** Source material follows **
-- ==== Sys2Proof/Tests/Slice0.lean ====
section
/-! SUPPORT. The model's own tests: the well-formedness smoke tests, words written out from the spec's encodings, execution
vectors of spec/95_test_vectors.md (by their ids), and a witness for the hypotheses of each statement. -/

namespace Sys2Proof.Tests

open Sys2Proof.Machine Sys2Proof.Spec

/-! ## WellFormed refuses an ill-formed term, for each check -/

theorem test_wellFormed_refuses_cond_1111 : (Instr.vldmdbA2 15 0 0 0 1).wellFormed = false := by decide

theorem test_wellFormed_refuses_odd_imm8_of_a_double : (Instr.vldmdbT1 0 0 0 3).wellFormed = false := by decide

theorem test_wellFormed_refuses_a_vpop_written_as_vldm : (Instr.vldmT2 0 1 13 0 1).wellFormed = false := by decide

theorem test_wellFormed_takes_sp_without_writeback : (Instr.vldmT2 0 0 13 0 1).wellFormed = true := by decide

/-! ## Words written out from R81 to R84 (E1 to E20, V20, V21) and the refused neighbours (V24 to V27) -/

theorem test_decode_E1_vldm_A1 : decodeWord .a32 0xEC900B08 = .ok (.vldmA1 14 0 0 0 0 8) := by decide

theorem test_decode_E5_vldm_A1_high_D : decodeWord .a32 0xECD20B20 = .ok (.vldmA1 14 1 0 2 0 32) := by decide

theorem test_decode_E6_vldm_A1_cond : decodeWord .a32 0x0CF3FB02 = .ok (.vldmA1 0 1 1 3 15 2) := by decide

theorem test_decode_E3_vldmdb_A1 : decodeWord .a32 0xED314B04 = .ok (.vldmdbA1 14 0 1 4 4) := by decide

theorem test_decode_E4_vpop_A1 : decodeWord .a32 0xECBD8B10 = .ok (.vpopA1 14 0 8 16) := by decide

theorem test_decode_V20_undefined_A1 : decodeWord .a32 0xEC300B02 = .ok (.undef001A1 14 0 0 0 2) := by decide

theorem test_decode_undefined_111_A1 : decodeWord .a32 0x0DB00B00 = .ok (.undef111A1 0 0 0 0 0) := by decide

theorem test_decode_E8_vldm_A2 : decodeWord .a32 0xECF00A02 = .ok (.vldmA2 14 1 1 0 0 2) := by decide

theorem test_decode_E9_vldmdb_A2 : decodeWord .a32 0xED34FA02 = .ok (.vldmdbA2 14 0 4 15 2) := by decide

theorem test_decode_E12_vpop_A2 : decodeWord .a32 0xECBD8A04 = .ok (.vpopA2 14 0 8 4) := by decide

theorem test_decode_undefined_001_A2 : decodeWord .a32 0x0C300A00 = .ok (.undef001A2 0 0 0 0 0) := by decide

theorem test_decode_V21_undefined_A2 : decodeWord .a32 0xEDB00A02 = .ok (.undef111A2 14 0 0 0 2) := by decide

theorem test_decode_E15_vldm_T1_bytes : decode .t32 [0x90, 0xEC, 0x08, 0x0B] = .ok (.vldmT1 0 0 0 0 8) := by decide

theorem test_decode_E16_vldmdb_T1_bytes : decode .t32 [0x31, 0xED, 0x04, 0x4B] = .ok (.vldmdbT1 0 1 4 4) := by decide

theorem test_decode_E17_vpop_T1_bytes : decode .t32 [0xBD, 0xEC, 0x10, 0x8B] = .ok (.vpopT1 0 8 16) := by decide

theorem test_decode_undefined_001_T1 : decodeWord .t32 0xEC300B00 = .ok (.undef001T1 0 0 0 0) := by decide

theorem test_decode_undefined_111_T1 : decodeWord .t32 0xEDB00B00 = .ok (.undef111T1 0 0 0 0) := by decide

theorem test_decode_E18_vldm_T2_bytes : decode .t32 [0xF0, 0xEC, 0x02, 0x0A] = .ok (.vldmT2 1 1 0 0 2) := by decide

theorem test_decode_E19_vldmdb_T2_bytes : decode .t32 [0x34, 0xED, 0x02, 0xFA] = .ok (.vldmdbT2 0 4 15 2) := by decide

theorem test_decode_E20_vpop_T2_bytes : decode .t32 [0xBD, 0xEC, 0x04, 0x8A] = .ok (.vpopT2 0 8 4) := by decide

theorem test_decode_undefined_001_T2 : decodeWord .t32 0xEC300A00 = .ok (.undef001T2 0 0 0 0) := by decide
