-- ==== Sys2Proof/Decode.lean ====
section
/-! DEFINITION. The instruction codec (30_encoding.md): two-phase decode by field masks (R110 to R115) and the encoder
(R117), both over a codec that is data (the parameters FORM_TABLE and REG_ID of 00_scope.md R7), and the reference codec of
R122 to R125. The reference codec decodes by the mask table R123; `encode` is written from the byte strings R124, so the
round trip R117 checks the two tables of the spec against each other. -/

namespace Sys2Proof

/-! ## Byte order (20_memory.md R66) -/

/-- The big-endian value of a byte string: the first byte is the most significant (20_memory.md R66). -/
def beValue : List Byte → Nat
  | [] => 0
  | b :: rest => b.toNat * 256 ^ rest.length + beValue rest

/-- The big-endian serialisation of `v` in `n` bytes; bits of `v` above `8*n` are not part of it (20_memory.md R66, R81). -/
def beBytes : Nat → Nat → List Byte
  | 0, _ => []
  | n + 1, v => BitVec.ofNat 8 (v / 256 ^ n) :: beBytes n v

/-! ## Forms and mnemonics (30_encoding.md R114, R122) -/

/-- The eleven operand shapes (30_encoding.md R122). -/
inductive Form where
  | ins | insRegReg | insImmReg | insReg | insImm | insFlagReg | insFlagImm
  | insWidthRegReg | insWidthImmReg | insWidthRegImm | insWidthImmImm
  deriving DecidableEq, Repr

/-- The fields of the layouts (30_encoding.md R123). -/
inductive FieldName where
  | instructionCode | sourceRegister | destinationRegister | sourceImmediate | destinationImmediate | width | flags
  deriving DecidableEq, Repr

/-- The mnemonics: "the human-readable operation name resolved from a decoded opcode" (00_scope.md R14; 30_encoding.md
R125). -/
inductive Mnemonic where
  | MOV | ADD | SUB | AND | OR | XOR | SHL | SHR | CMP | MUL | DIV
  | NOT | CALL | PUSH | POP | INT | SIVR | JMP | JMPR | SFSTOR | MEMR | MEMW
  | RET | HIRET | ACTI | DACTI | NOP
  deriving DecidableEq, Repr

/-- The length of each operand shape, "the smallest whole number of bytes that holds its fields" (30_encoding.md R122). -/
def Form.length : Form → Nat
  | .ins => 1
  | .insRegReg | .insReg | .insFlagReg => 2
  | .insWidthRegReg => 3
  | .insImm => 5
  | .insImmReg | .insFlagImm | .insWidthImmReg | .insWidthRegImm => 6
  | .insWidthImmImm => 10

/-- The fields of each operand shape (30_encoding.md R122, R123). -/
def Form.fields : Form → List FieldName
  | .ins => [.instructionCode]
  | .insRegReg => [.instructionCode, .sourceRegister, .destinationRegister]
  | .insImmReg => [.instructionCode, .sourceImmediate, .destinationRegister]
  | .insReg => [.instructionCode, .sourceRegister]
  | .insImm => [.instructionCode, .sourceImmediate]
  | .insFlagReg => [.instructionCode, .flags, .sourceRegister]
  | .insFlagImm => [.instructionCode, .flags, .sourceImmediate]
  | .insWidthRegReg => [.instructionCode, .width, .sourceRegister, .destinationRegister]
  | .insWidthImmReg => [.instructionCode, .width, .sourceImmediate, .destinationRegister]
  | .insWidthRegImm => [.instructionCode, .width, .sourceRegister, .destinationImmediate]
  | .insWidthImmImm => [.instructionCode, .width, .sourceImmediate, .destinationImmediate]
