-- ==== Sys2Proof/Machine/Ports.lean ====
section
/-! DEFINITION. The ports of the block (10_state.md R48) and the boot order (70_reset_and_hazards.md R344). The host calls
them between steps (log 21); a fault of a port is returned to its caller and does not stop the unit. -/

namespace Sys2Proof.Machine

/-! ## Unit ports -/

/-- `reset(I0)`: the per-unit state zeroed and I set, in one atomic action; the shared state is untouched
(70_reset_and_hazards.md R340). -/
def resetUnit (i0 : Word) (s : State) : State :=
  { s with regs := Regs.zero, flags := 0, ie := false, pend := none, ivr := 0, vmr := 0, priv := false, pc := i0 }

/-- `setupCore(I0)`: `InitError` outside the MemoryArray, else I is set and nothing else changes
(70_reset_and_hazards.md R342). -/
def setupCore (i0 : Nat) (s : State) : Except Fault State :=
  if s.inArray i0 then .ok (s.setPc (BitVec.ofNat 32 i0)) else .error (.init (.address i0) s)

/-- `setVMR(v)`: VMR <- v; the TLB is not flushed (10_state.md R35, 20_memory.md R75). -/
def setVMR (v : Word) (s : State) : State := s.setVmr v

/-- `setPrivileged(b)`: PRIV <- b (10_state.md R36). -/
def setPrivileged (b : Bool) (s : State) : State := s.setPriv b

/-- `signalHardwareInterrupt(v) -> bool` (60_exceptions.md R310). -/
def signalHardwareInterrupt (v : Word) (s : State) : Bool × State := (s.ie && s.pend.isNone, s.signal v)

/-- `fetchInstructionAtAddress(a)`: `Fetch(a)` with the unit's VMR and PRIV; at most the TLB changes
(40_step_and_fetch.md R160). -/
def fetchInstructionAtAddress (a : Nat) (s : State) : Except Fault ((Instr × Word) × State) := fetch a s

/-! ## Bus ports -/

/-- `memoryReadAtAddressForLength(a, n)` (10_state.md R48, 20_memory.md R80). -/
def memoryReadAtAddressForLength (a n : Nat) (s : State) : Except Fault Nat := busRead s a n

/-- `memoryWriteAtAddressForLength(a, n, v, src)` (10_state.md R48, 20_memory.md R81). -/
def memoryWriteAtAddressForLength (a n v : Nat) (source : String) (s : State) : Except Fault State :=
  busWrite s a n v source

/-- `tlbFlush()` (20_memory.md R75). -/
def tlbFlush (s : State) : State := s.setTlb []

/-- What `registerDevice` asks of a device: `d.startAddress < MEMORY_START` and
`d.startAddress & d.mask == d.startAddress` (20_memory.md R86). -/
def Device.registrable (d : Device) (memoryStart : Nat) : Bool :=
  decide (d.start.toNat < memoryStart) && (d.start &&& d.mask) == d.start

/-- `registerDevice(d)`: the device is added at the end of the list, or `InitError` and nothing is added
(20_memory.md R86). The spec does not say which "argument" the `InitError` records (60_exceptions.md R301 code 10): the
model records the whole device, DESIGN CHOICE (log 19). -/
def registerDevice (d : Device) (s : State) : Except Fault State :=
  if d.registrable s.params.memoryStart then .ok (s.setDevices (s.devices ++ [d])) else .error (.init (.device d) s)

/-- A toggle port: one permission bit of one cell flipped, the actor recorded (20_memory.md R63). An address without a
cell raises `BoundsError`, as an array access outside the array does (log 11). -/
def togglePort (bit : Access) (a : Nat) (actor : String) (s : State) : Except Fault State :=
  if s.inArray a then .ok (s.toggle bit a actor) else .error (.bounds a 1 s)

/-- `toggleRead(addr, actor)` (20_memory.md R63). -/
def toggleRead (a : Nat) (actor : String) (s : State) : Except Fault State := togglePort .read a actor s
/-- `toggleWrite(addr, actor)` (20_memory.md R63). -/
def toggleWrite (a : Nat) (actor : String) (s : State) : Except Fault State := togglePort .write a actor s
/-- `toggleExecute(addr, actor)` (20_memory.md R63). -/
def toggleExecute (a : Nat) (actor : String) (s : State) : Except Fault State := togglePort .execute a actor s

/-! ## Construction and boot (70_reset_and_hazards.md R341, R344) -/

/-- The shared state of a bus (10_state.md R20). -/
structure Bus where
  mem     : Memory
  perms   : List (Nat × Perms)
  tags    : List (Nat × String)
  tlb     : List (Nat × TlbEntry)
  devices : List Device
  deriving DecidableEq, Repr

/-- A newly built bus: every cell 0 with R = W = X = 1 (70_reset_and_hazards.md R344, 20_memory.md R64); an empty TLB is the
model's choice (log 24). -/
def newBus : Bus := ⟨[], [], [], [], []⟩

/-- Build a unit on a bus; without its collaborator it is an `InitError` (70_reset_and_hazards.md R341; 60_exceptions.md
R301 code 10; log 19). -/
def constructUnit (p : Params) (bus : Option Bus) : Except Fault State :=
  match bus with
  | some b => .ok { State.constructed p with
      mem := b.mem, perms := b.perms, tags := b.tags, tlb := b.tlb, devices := b.devices }
  | none => .error (.init .noCollaborator (State.constructed p))

/-- Register a list of devices, in order (70_reset_and_hazards.md R344 step 2). -/
def registerDevices : List Device → State → Except Fault State
  | [], s => .ok s
  | d :: rest, s => do
    let s ← registerDevice d s
    registerDevices rest s

/-- Load a binary "verbatim into the MemoryArray at a caller-chosen load address" by direct array stores
(70_reset_and_hazards.md R344 step 3). They pass the array's range check (20_memory.md R65) and each cell's W bit, for
"every access is checked against the corresponding permission bit" (R62), in ascending address order (R85); a load that
faults stores nothing (log 23). -/
def loadBinary (a : Nat) (binary : List Byte) (source : String) (s : State) : Except Fault State :=
  if binary = [] then .ok s
  else if s.arrayRangeOk a binary.length then
    match s.firstDenied .write a binary.length with
    | some p => .error (.permission p .write s)
    | none => .ok (s.storeBytes source a binary)
  else .error (.bounds a binary.length s)

/-- The boot order of 70_reset_and_hazards.md R344: build, register devices, load, set PRIV and VMR, flush, `setupCore`. -/
def boot (p : Params) (devices : List Device) (loadAddress : Nat) (binary : List Byte) (source : String) (privileged : Bool)
    (vmr : Word) (entry : Nat) : Except Fault State := do
  let s ← constructUnit p (some newBus)
  let s ← registerDevices devices s
  let s ← loadBinary loadAddress binary source s
  setupCore entry (tlbFlush (setVMR vmr (setPrivileged privileged s)))

/-! ## Placing an instruction for the next fetch -/

/-- Give the cell at an address a byte and let fetch read it. -/
def placeByte (s : State) (a : Nat) (b : Byte) : State :=
  (s.setByte a b).setPerms (tableSet Perms.default a { s.permsAt a with x := true } s.perms)

/-- Place a byte string from an address. -/
def placeBytes : Nat → List Byte → State → State
  | _, [], s => s
  | a, b :: rest, s => placeBytes (a + 1) rest (placeByte s a b)

/-- Set the codec. -/
def setCodec (c : Codec) (s : State) : State := s.setParams { s.params with codec := c }

/-- Place a byte string at I, with translation off and nobody else acting, so that the next step fetches it; where it
would not fit in the MemoryArray, I moves to `MEMORY_START` (log 15). -/
def placeForFetch (bytes : List Byte) (s : State) : State :=
  let s := (s.setVmr 0).setAgenda []
  let s := if s.arrayRangeOk s.pc.toNat bytes.length then s else s.setPc (BitVec.ofNat 32 s.params.memoryStart)
  placeBytes s.pc.toNat bytes s

end Sys2Proof.Machine
end

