-- ==== Sys2Proof/Machine/Step.lean ====
section
/-! DEFINITION. One `execute()` call (40_step_and_fetch.md R150), and the placing of an instruction where the next step
fetches. -/

namespace Sys2Proof.Machine

/-- One step: fetch at I, advance I, run the instruction and commit FLAGS, then the interrupt check. A fault ends the
step where it happens (40_step_and_fetch.md R150, R151; 60_exceptions.md R300). -/
def step (s : State) : Host.Outcome State Fault Refusal :=
  match fetch s.pc.toNat s with
  | .error r => .fault r
  | .ok ((i, next), s1) => thenInterruptCheck (exec i (s1.setPc next))

/-- Store an instruction's bytes (a word of spec/opcode_table.json, zeros after it) at I, with VMR = 0, the X bits set and
the reference codec, whose table that file is, as the fetch needs them (log 15). At State.reset only memory changes. -/
def State.withFetchWord (s : State) (nbits w : Nat) : State :=
  placeForFetch (tableBytes nbits w) (setCodec Codec.reference s)

end Sys2Proof.Machine
end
** End of Source material **
**How to complete this task**: Transcribe the records above exactly, beginning at the line that contains "if d.registrable s.params.memoryStart" and ending with the line that contains "(Nat × String)", both included, and nothing else.

**Solution to the exercise**:
  if d.registrable s.params.memoryStart then .ok (s.setDevices (s.devices ++ [d])) else .error (.init (.device d) s)

/-- A toggle port: one permission bit of one cell flipped, the actor recorded (20_memory.md R63). An address without a
cell raises `BoundsError`, as an array access outside the array does (log 11). -/
def togglePort (bit : Access) (a : Nat) (actor : String) (s : State) : Except Fault State :=
  if s.inArray a then .ok (s.toggle bit a actor) else .error (.bounds a 1 s)

/-- `toggleRead(addr, actor)` (20_memory.md R63). -/
def toggleRead (a : Nat) (actor : String) (s : State) : Except Fault State := togglePort .read a actor s
/-- `toggleWrite(addr, actor)` (20_memory.md R63). -/
def toggleWrite (a : Nat) (actor : String) (s : State) : Except Fault State := togglePort .write a actor s
/-- `toggleExecute(addr, actor)` (20_memory.md R63). -/
def toggleExecute (a : Nat) (actor : String) (s : State) : Except Fault State := togglePort .execute a actor s

/-! ## Construction and boot (70_reset_and_hazards.md R341, R344) -/

/-- The shared state of a bus (10_state.md R20). -/
structure Bus where
  mem     : Memory
  perms   : List (Nat × Perms)
  tags    : List (Nat × String)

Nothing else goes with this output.